ピアノの独奏は、弾く人が主役であり、テンポを決めたり表現をしたりと自由にできますが、伴奏は歌に合わせるための引き立て役になる必要があります。
伴奏はとても重要な役割であり、リズムなどを間違えてしまうと、全体を崩してしまうほど大きな影響を与えてしまいます。
では、伴奏をするときに注意すべきところや、うまく弾くためのコツを見ていきましょう。
1.歌う人の立場になって弾く
楽譜通り完璧に弾けることはもちろん大切ですが、伴奏となると、歌う人たちの都合を考えてあげなくてはなりません。
歌う人は、ブレスをとり、そのブレスで音楽を奏でます、例えば、楽譜上に、ritardando(リタルダンド)と書いてあるからゆっくりしすぎてしまうと、息が続かず音楽性が崩れてしまいます。
常に歌う人の気持ちを考えておいて、表現をする必要があります。
また、楽語にとらわれすぎて重たく弾きすぎてしまい、かつ歌よりも後手後手で弾いてしまうと、歌う人にとっては後ろから引っ張られているような気がして、声が前に飛びにくくなります。
息がきれいに循環するように、前向きに弾いてあげる必要があります。とはいっても、テンポを上げるのではなく、テンポ感に対して忠実に、瞬発力を持って弾くようにしましょう。
2.楽譜ばかりにとらわれないようにする
合唱の伴奏は、歌う人と合わせて初めて成り立ちます。
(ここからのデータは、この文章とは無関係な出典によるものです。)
theorem execBirspi_runs (h : Fin 32) (bitag : BitVec 12) (block : Bool) (s : State) : Runs 50029941 s (execBirspi h bitag block s) := by
  unfold execBirspi
  repeat' with_reducible first
    | apply Runs.next
    | exact Same.refl _
    | apply Same.step (m := 50292085) (by decide) (State.birspIn_same ..)
    | apply Same.step (m := 67108861) (by decide) (State.cellsIn_same ..)
    | apply Same.step (m := 66846709) (by decide) (State.shutOut_same ..)
    | apply Same.step (m := 50292085) (by decide) (State.advance_same ..)
    | apply Same.trans _ (foldl_same _ _ _ (fun _ _ => ?_))
    | apply Same.trans _ (foldl_same1 _ _ _ (fun _ _ => ?_))
    | apply Same.ite
    | apply Same.ite1
    | apply Same.ite2
    | extract_lets
    | split
    | dsimp -zeta only
    | dsimp +zetaDelta only

theorem execBirsps_runs (h : Fin 32) (bitag : BitVec 12) (block : Bool) (s : State) : Runs 50029941 s (execBirsps h bitag block s) := by
  unfold execBirsps
  repeat' with_reducible first
    | apply Runs.next
    | exact Same.refl _
    | apply Same.step (m := 50292085) (by decide) (State.birspIn_same ..)
    | apply Same.step (m := 67108861) (by decide) (State.cellsIn_same ..)
    | apply Same.step (m := 66846709) (by decide) (State.shutOut_same ..)
    | apply Same.step (m := 50292085) (by decide) (State.advance_same ..)
    | apply Same.trans _ (foldl_same _ _ _ (fun _ _ => ?_))
    | apply Same.trans _ (foldl_same1 _ _ _ (fun _ _ => ?_))
    | apply Same.ite
    | apply Same.ite1
    | apply Same.ite2
    | extract_lets
    | split
    | dsimp -zeta only
    | dsimp +zetaDelta only

theorem execBirspe_runs (h : Fin 32) (bitag : BitVec 12) (block : Bool) (s : State) : Runs 50029941 s (execBirspe h bitag block s) := by
  unfold execBirspe
  repeat' with_reducible first
    | apply Runs.next
    | exact Same.refl _
    | apply Same.step (m := 50292085) (by decide) (State.birspIn_same ..)
    | apply Same.step (m := 67108861) (by decide) (State.cellsIn_same ..)
    | apply Same.step (m := 66846709) (by decide) (State.shutOut_same ..)
    | apply Same.step (m := 50292085) (by decide) (State.advance_same ..)
    | apply Same.trans _ (foldl_same _ _ _ (fun _ _ => ?_))
    | apply Same.trans _ (foldl_same1 _ _ _ (fun _ _ => ?_))
    | apply Same.ite
    | apply Same.ite1
    | apply Same.ite2
    | extract_lets
    | split
    | dsimp -zeta only
    | dsimp +zetaDelta only

theorem execBiconflict_runs (h : Fin 32) (tag : BitVec 16) (dpa : BitVec 52) (s : State) : Runs 50065269 s (execBiconflict h tag dpa s) := by
  unfold execBiconflict
  repeat' with_reducible first
    | apply Runs.next
    | exact Same.refl _
    | apply Same.step (m := 67108861) (by decide) (State.cellsIn_same ..)
    | apply Same.step (m := 50327413) (by decide) (State.sendS2M_same ..)
    | apply Same.step (m := 66846709) (by decide) (State.shutOut_same ..)
    | apply Same.step (m := 67108853) (by decide) (State.unmapped_same ..)
    | apply Same.trans _ (foldl_same _ _ _ (fun _ _ => ?_))
    | apply Same.trans _ (foldl_same1 _ _ _ (fun _ _ => ?_))
    | apply Same.ite
    | apply Same.ite1
    | apply Same.ite2
    | extract_lets
    | split
    | dsimp -zeta only
    | dsimp +zetaDelta only

theorem execFunctionMemRead_runs (fn : Fin 256) (gen : BitVec 4) (tag : BitVec 16) (addr : BitVec 64) (len : BitVec 13) (s : State) : Runs 50028917 s (execFunctionMemRead fn gen tag addr len s) := by
  unfold execFunctionMemRead
  repeat' with_reducible first
    | apply Runs.next
    | exact Same.refl _
    | apply Same.step (m := 67108853) (by decide) (State.stale_same ..)
    | apply Same.step (m := 50028917) (by decide) (State.fnRead_same ..)
    | apply Same.trans _ (foldl_same _ _ _ (fun _ _ => ?_))
    | apply Same.trans _ (foldl_same1 _ _ _ (fun _ _ => ?_))
    | apply Same.ite
    | apply Same.ite1
    | apply Same.ite2
    | extract_lets
    | split
    | dsimp -zeta only
    | dsimp +zetaDelta only

theorem execFunctionMemWrite_runs (fn : Fin 256) (gen : BitVec 4) (addr : BitVec 64) (data : List (BitVec 8)) (s : State) : Runs 50028917 s (execFunctionMemWrite fn gen addr data s) := by
  unfold execFunctionMemWrite
  repeat' with_reducible first
    | apply Runs.next
    | exact Same.refl _
    | apply Same.step (m := 67108853) (by decide) (State.stale_same ..)
    | apply Same.step (m := 50028917) (by decide) (State.fnWrite_same ..)
    | apply Same.trans _ (foldl_same _ _ _ (fun _ _ => ?_))
    | apply Same.trans _ (foldl_same1 _ _ _ (fun _ _ => ?_))
    | apply Same.ite
    | apply Same.ite1
    | apply Same.ite2
    | extract_lets
    | split
    | dsimp -zeta only
    | dsimp +zetaDelta only

theorem execFunctionAtomic_runs (fn : Fin 256) (gen : BitVec 4) (tag : BitVec 16) (addr : BitVec 64) (op : AtomicOp) (s : State) : Runs 50028917 s (execFunctionAtomic fn gen tag addr op s) := by
  unfold execFunctionAtomic
  repeat' with_reducible first
    | apply Runs.next
    | exact Same.refl _
    | apply Same.step (m := 67108853) (by decide) (State.stale_same ..)
    | apply Same.step (m := 50028917) (by decide) (State.fnAtomic_same ..)
    | apply Same.trans _ (foldl_same _ _ _ (fun _ _ => ?_))
    | apply Same.trans _ (foldl_same1 _ _ _ (fun _ _ => ?_))
    | apply Same.ite
    | apply Same.ite1
    | apply Same.ite2
    | extract_lets
    | split
    | dsimp -zeta only
    | dsimp +zetaDelta only

theorem execExpanderMemdata_runs (m : Fin 16) (tag : BitVec 16) (data : BitVec 512) (poison : Bool) (s : State) : Runs 50029941 s (execExpanderMemdata m tag data poison s) := by
  unfold execExpanderMemdata
  repeat' with_reducible first
    | apply Runs.next
    | exact Same.refl _
    | apply Same.step (m := 67108861) (by decide) (State.cellsIn_same ..)
    | apply Same.step (m := 66846709) (by decide) (State.shutOut_same ..)
    | apply Same.step (m := 50292085) (by decide) (State.tagDone_same ..)
    | apply Same.trans _ (foldl_same _ _ _ (fun _ _ => ?_))
    | apply Same.trans _ (foldl_same1 _ _ _ (fun _ _ => ?_))
    | apply Same.ite
    | apply Same.ite1
    | apply Same.ite2
    | extract_lets
    | split
    | dsimp -zeta only
    | dsimp +zetaDelta only

theorem execExpanderCmp_runs (m : Fin 16) (tag : BitVec 16) (s : State) : Runs 50029941 s (execExpanderCmp m tag s) := by
  unfold execExpanderCmp
  repeat' with_reducible first
    | apply Runs.next
    | exact Same.refl _
    | apply Same.step (m := 67108861) (by decide) (State.cellsIn_same ..)
    | apply Same.step (m := 66846709) (by decide) (State.shutOut_same ..)
    | apply Same.step (m := 50292085) (by decide) (State.tagDone_same ..)
    | apply Same.trans _ (foldl_same _ _ _ (fun _ _ => ?_))
    | apply Same.trans _ (foldl_same1 _ _ _ (fun _ _ => ?_))
    | apply Same.ite
    | apply Same.ite1
    | apply Same.ite2
    | extract_lets
    | split
    | dsimp -zeta only
    | dsimp +zetaDelta only

theorem execExpanderBisnp_runs (m : Fin 16) (_addr : BitVec 52) (s : State) : Runs 67108853 s (execExpanderBisnp m _addr s) := by
  unfold execExpanderBisnp
  repeat' with_reducible first
    | apply Runs.next
    | exact Same.refl _
    | apply Same.step (m := 67108855) (by decide) (State.raise_same ..)
    | apply Same.step (m := 67108861) (by decide) (State.sat_same ..)
    | apply Same.step (m := 67108855) (by decide) (State.emit_same ..)
    | apply Same.trans _ (foldl_same _ _ _ (fun _ _ => ?_))
    | apply Same.trans _ (foldl_same1 _ _ _ (fun _ _ => ?_))
    | apply Same.ite
    | apply Same.ite1
    | apply Same.ite2
    | extract_lets
    | split
    | dsimp -zeta only
    | dsimp +zetaDelta only

theorem execCompletionTimeout_runs (m : Fin 16) (idx : BitVec 12) (s : State) : Runs 50292085 s (execCompletionTimeout m idx s) := by
  unfold execCompletionTimeout
  repeat' with_reducible first
    | apply Runs.next
    | exact Same.refl _
    | apply Same.step (m := 67108861) (by decide) (State.sat_same ..)
    | apply Same.step (m := 67108351) (by decide) (State.mapPool_same ..)
    | apply Same.step (m := 67108351) (by decide) (State.setXtag_same ..)
    | apply Same.step (m := 50292085) (by decide) (State.advance_same ..)
    | apply Same.step (m := 50292085) (by decide) (State.xAbort_same ..)
    | apply Same.step (m := 67108855) (by decide) (State.raise_same ..)
    | apply Same.step (m := 50292085) (by decide) (State.expanderLost_same ..)
    | apply Same.trans _ (foldl_same _ _ _ (fun _ _ => ?_))
    | apply Same.trans _ (foldl_same1 _ _ _ (fun _ _ => ?_))
    | apply Same.ite
    | apply Same.ite1
    | apply Same.ite2
    | extract_lets
    | split
    | dsimp -zeta only
    | dsimp +zetaDelta only

theorem execTagFree_runs (m : Fin 16) (idx : BitVec 12) (s : State) : Runs 50292085 s (execTagFree m idx s) := by
  unfold execTagFree
  repeat' with_reducible first
    | apply Runs.next
    | exact Same.refl _
    | apply Same.step (m := 50292085) (by decide) (State.advance_same ..)
    | apply Same.step (m := 50326901) (by decide) (State.xPump_same ..)
    | apply Same.step (m := 67108351) (by decide) (State.setXtag_same ..)
    | apply Same.trans _ (foldl_same _ _ _ (fun _ _ => ?_))
    | apply Same.trans _ (foldl_same1 _ _ _ (fun _ _ => ?_))
    | apply Same.ite
    | apply Same.ite1
    | apply Same.ite2
    | extract_lets
    | split
    | dsimp -zeta only
    | dsimp +zetaDelta only

theorem execBisnpTimeout_runs (h : Fin 32) (bitag : BitVec 12) (s : State) : Runs 49701221 s (execBisnpTimeout h bitag s) := by
  unfold execBisnpTimeout
  repeat' with_reducible first
    | apply Runs.next
    | exact Same.refl _
    | apply Same.step (m := 67108855) (by decide) (State.raise_same ..)
    | apply Same.step (m := 50291061) (by decide) (State.hostLost_same ..)
    | apply Same.step (m := 49701221) (by decide) (State.hpDown_same ..)
    | apply Same.trans _ (foldl_same _ _ _ (fun _ _ => ?_))
    | apply Same.trans _ (foldl_same1 _ _ _ (fun _ _ => ?_))
    | apply Same.ite
    | apply Same.ite1
    | apply Same.ite2
    | extract_lets
    | split
    | dsimp -zeta only
    | dsimp +zetaDelta only

theorem execRegionEnable_runs (p : Path) (r : Fin 16) (value : Word) (s : State) : Runs 1 s (execRegionEnable p r value s) := by
  unfold execRegionEnable
  repeat' with_reducible first
    | apply Runs.next
    | exact Same.refl _
    | apply Same.step (m := 1) (by decide) (State.write_same ..)
    | apply Same.trans _ (foldl_same _ _ _ (fun _ _ => ?_))
    | apply Same.trans _ (foldl_same1 _ _ _ (fun _ _ => ?_))
    | apply Same.ite
    | apply Same.ite1
    | apply Same.ite2
    | extract_lets
    | split
    | dsimp -zeta only
    | dsimp +zetaDelta only

theorem execRegionRecall_runs (p : Path) (r : Fin 16) (s : State) : Runs 1 s (execRegionRecall p r s) := by
  unfold execRegionRecall
  repeat' with_reducible first
    | apply Runs.next
    | exact Same.refl _
    | apply Same.step (m := 1) (by decide) (State.write_same ..)
    | apply Same.trans _ (foldl_same _ _ _ (fun _ _ => ?_))
    | apply Same.trans _ (foldl_same1 _ _ _ (fun _ _ => ?_))
    | apply Same.ite
    | apply Same.ite1
    | apply Same.ite2
    | extract_lets
    | split
    | dsimp -zeta only
    | dsimp +zetaDelta only

theorem execRegionRecallEnd_runs (r : Fin 16) (s : State) : Runs 67108341 s (execRegionRecallEnd r s) := by
  unfold execRegionRecallEnd
  repeat' with_reducible first
    | apply Runs.next
    | exact Same.refl _
    | apply Same.step (m := 67108341) (by decide) (State.regionRecallEnd_same ..)
    | apply Same.trans _ (foldl_same _ _ _ (fun _ _ => ?_))
    | apply Same.trans _ (foldl_same1 _ _ _ (fun _ _ => ?_))
    | apply Same.ite
    | apply Same.ite1
    | apply Same.ite2
    | extract_lets
    | split
    | dsimp -zeta only
    | dsimp +zetaDelta only

theorem execWindowEnable_runs (p : Path) (cream : Bool) (s : State) : Runs 1 s (execWindowEnable p cream s) := by
  unfold execWindowEnable
  repeat' with_reducible first
    | apply Runs.next
    | exact Same.refl _
    | apply Same.step (m := 1) (by decide) (State.write_same ..)
    | apply Same.trans _ (foldl_same _ _ _ (fun _ _ => ?_))
    | apply Same.trans _ (foldl_same1 _ _ _ (fun _ _ => ?_))
    | apply Same.ite
    | apply Same.ite1
    | apply Same.ite2
    | extract_lets
    | split
    | dsimp -zeta only
    | dsimp +zetaDelta only

theorem execWindowRecall_runs (p : Path) (s : State) : Runs 1 s (execWindowRecall p s) := by
  unfold execWindowRecall
  repeat' with_reducible first
    | apply Runs.next
    | exact Same.refl _
    | apply Same.step (m := 1) (by decide) (State.write_same ..)
    | apply Same.trans _ (foldl_same _ _ _ (fun _ _ => ?_))
    | apply Same.trans _ (foldl_same1 _ _ _ (fun _ _ => ?_))
    | apply Same.ite
    | apply Same.ite1
    | apply Same.ite2
    | extract_lets
    | split
    | dsimp -zeta only
    | dsimp +zetaDelta only

theorem execWindowRecallEnd_runs (h : Fin 32) (w : Fin 64) (s : State) : Runs 67108341 s (execWindowRecallEnd h w s) := by
  unfold execWindowRecallEnd
  repeat' with_reducible first
    | apply Runs.next
    | exact Same.refl _
    | apply Same.step (m := 67108341) (by decide) (State.windowRecallEnd_same ..)
    | apply Same.trans _ (foldl_same _ _ _ (fun _ _ => ?_))
    | apply Same.trans _ (foldl_same1 _ _ _ (fun _ _ => ?_))
    | apply Same.ite
    | apply Same.ite1
    | apply Same.ite2
    | extract_lets
    | split
    | dsimp -zeta only
    | dsimp +zetaDelta only

theorem execLossWalkEnd_runs (port : Fin 72) (s : State) : Runs 67108341 s (execLossWalkEnd port s) := by
  unfold execLossWalkEnd
  repeat' with_reducible first
    | apply Runs.next
    | exact Same.refl _
    | apply Same.step (m := 67108341) (by decide) (State.walkEnd_same ..)
    | apply Same.trans _ (foldl_same _ _ _ (fun _ _ => ?_))
    | apply Same.trans _ (foldl_same1 _ _ _ (fun _ _ => ?_))
    | apply Same.ite
    | apply Same.ite1
    | apply Same.ite2
    | extract_lets
    | split
    | dsimp -zeta only
    | dsimp +zetaDelta only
楽譜ばかりにとらわれてしまって、歌っている人や、指揮者に気配りをできないのはよくありません。
常に、休符の後の音などは歌い手のブレスを感じること、そして指揮者のタイミングを注意深く見ることが必要です。
そのため、楽譜を見すぎてしまうと、合図を逃してしまいます。また、場所によって、歌い手や指揮者がどのようにしたいか、楽譜にない要求をしてくることがあります。
その場合は、臨機応変に対応をして、楽譜に忘れないようにメモをしないといけません。
合唱の練習のとき、ピアノ伴奏者に直接「このように弾いて」という指示を与える指揮者はあまりいません。
歌い手に指揮者が指示をしていることを聞いて、ピアノの弾き方をどうするべきか、音を持って答えるのが伴奏者の役割といえます。
3.楽譜をしっかり理解しておく必要がある
伴奏の部分だけでなく、それぞれのソプラノ、アルト、テノール、バスそれぞれのパートが歌っている楽譜も、弾けるようにしておかなくてはなりません。
合唱練習のときに、全員で歌うこともありますが、もちろんパート別の練習もします。そのとき、歌い手が取りにくい音などが出てきたら、ピアノで弾いて聞かせてあげたり、歌と一緒にメロディーのみを弾いてあげたりします。
そのときに、パート別の楽譜を理解しておくことが必要になってきます。
また、パートの歌い始めや休符がどこなのかを熟知しておかないと、合唱練習の伴奏者が何をしたら良いのか、追いつかなくなってしまい、伴奏者として練習に参加している意味がなくなってしまいます。
まとめ
ヨーロッパでは、オペラ歌手に対して、オペラ公演前の練習をするために専属の伴奏者がおり、この伴奏者が楽譜の構成などオペラ全体の流れを、歌手に伝えるという大切な役割をします。
また、これらの専属伴奏者は、歌手にブレスのとる場所なども指示することもあります。こうするには、伴奏者はピアノの技術を磨きながら、自ら声楽を勉強する必要があるのです。
もちろんピアニストなので、歌い手ほど一生懸命に練習を積み重ねる訳ではありません。
しかし、自ら声楽のレッスンを行うことで、歌い手にとって何がしにくいのか、ブレスを感じる方法、どこを歌い手が聞かせたいのかなど、ピアノを弾いているだけでは感じにくいことを覚えることができます。
また、ピアノを弾きながら、歌い手と同じようにブレスをすることで、伴奏がずれることも少なくなります。
ピアニストは、手が演奏するツールなので、息を考えなくても演奏できますが、フルートなどの管楽器を初め、一見関係がなさそうなヴァイオリンも、フレーズの長さを常に考えながら演奏します。
ブレスをすることを覚えて演奏することは、合唱だけでなく、合奏にはかかせません。